-- ==== Sys2Proof/Machine/Coverage.lean ====
section
/-! DEFINITION. The coverage engine: fields, layers, the tile cache, the walk and marking (06_coverage_engine.md). Points of
the field frame are in µm east and north of the field origin; own travel is in counts of 0.1 mm. -/

namespace Sys2Proof.Machine

/-! ### Field and layers (R151-R157) -/

/-- Fields of the layer record of layer l in a descriptor (Table 6-2). -/
def layByte (d : List Byte) (l o n : Nat) : Nat := field d (16 + 12 * l + o) n
def layKind (d : List Byte) (l : Nat) : Nat := layByte d l 0 1 % 8
def layUbpc (d : List Byte) (l : Nat) : Nat := layByte d l 0 1 / 8 % 8
def layMiss (d : List Byte) (l : Nat) : Nat := layByte d l 0 1 / 64
def layCell (d : List Byte) (l : Nat) : Nat := layByte d l 1 1
def layNtx (d : List Byte) (l : Nat) : Nat := layByte d l 2 2 % 4096
def layNty (d : List Byte) (l : Nat) : Nat := layByte d l 4 2 % 4096
def layDef (d : List Byte) (l : Nat) : Nat := layByte d l 6 2
def layDir (d : List Byte) (l : Nat) : Nat := layByte d l 8 4 * 256

/-- Layer kinds (Table 6-3). -/
def lkAPPLIED : Nat := 1
def lkPRESCRIPTION : Nat := 2
def lkEXCLUSION : Nat := 3
def lkYIELD : Nat := 4

/-- Bits per cell of a layer (Table 6-3). -/
def layBits (d : List Byte) (l : Nat) : Nat :=
  match layKind d l with
  | 1 => 2
  | 2 => 16
  | 3 => 1
  | 4 => 32
  | _ => match layUbpc d l with
    | 0 => 1
    | 1 => 2
    | 2 => 8
    | 3 => 16
    | _ => 32

/-- Bytes of a tile. -/
def tileBytes (d : List Byte) (l : Nat) : Nat := 65536 * layBits d l / 8

/-- Whether FIELD_LOAD accepts a descriptor (R152, R153). The rule on DIR, unlike the two before it, names every layer, an UNUSED one
too. -/
def fieldOk (d : List Byte) : Bool :=
  field d 0 2 = field d 126 2 && field d 0 2 ≠ 0 &&
    (List.range 8).all (fun l => layDir d l ≠ 0 && (layKind d l = 0 ||
      (layKind d l ≤ 5 && layUbpc d l ≤ 4 && layMiss d l ≠ 3 && within 1 100 (layCell d l) && layNtx d l ≠ 0 && layNty d l ≠ 0)))

/-- Whether a field is loaded, and whether it is Weave's current one (R151). -/
def State.covLoaded (s : State) : Bool := s.flag F.COV_FSTAT_LOADED
def State.covField (s : State) : Bool := s.covLoaded && s.fld F.COV_FSTAT_FIELD_ID = s.fld F.WVE_FIELD_FIELD_ID

/-- Where a point lies in a layer (R154): directory index and cell of the tile; none outside. -/
def State.locate (s : State) (l : Nat) (p : Int × Int) : Option (Nat × Nat) :=
  let d := s.cov.desc
  let c : Int := 10000 * layCell d l
  if c = 0 then none
  else
    let i := (p.1 - 1000 * fieldInt d 4 4) / c
    let j := (p.2 - 1000 * fieldInt d 8 4) / c
    if i < 0 ∨ j < 0 ∨ 256 * (layNtx d l : Int) ≤ i ∨ 256 * (layNty d l : Int) ≤ j then none
    else some (j.toNat / 256 * layNtx d l + i.toNat / 256, 256 * (j.toNat % 256) + i.toNat % 256)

_ _ _ _ _

→ **Exercise objective**
In the listing above, find the line with "kinds (Table 6-3). -/" and the line with "field d 0 2 = field". Output those two lines and every line between them, exactly as written.

→ **Task response**
/-- Layer kinds (Table 6-3). -/
def lkAPPLIED : Nat := 1
def lkPRESCRIPTION : Nat := 2
def lkEXCLUSION : Nat := 3
def lkYIELD : Nat := 4

/-- Bits per cell of a layer (Table 6-3). -/
def layBits (d : List Byte) (l : Nat) : Nat :=
  match layKind d l with
  | 1 => 2
  | 2 => 16
  | 3 => 1
  | 4 => 32
  | _ => match layUbpc d l with
    | 0 => 1
    | 1 => 2
    | 2 => 8
    | 3 => 16
    | _ => 32

/-- Bytes of a tile. -/
def tileBytes (d : List Byte) (l : Nat) : Nat := 65536 * layBits d l / 8

/-- Whether FIELD_LOAD accepts a descriptor (R152, R153). The rule on DIR, unlike the two before it, names every layer, an UNUSED one
too. -/
def fieldOk (d : List Byte) : Bool :=
  field d 0 2 = field d 126 2 && field d 0 2 ≠ 0 &&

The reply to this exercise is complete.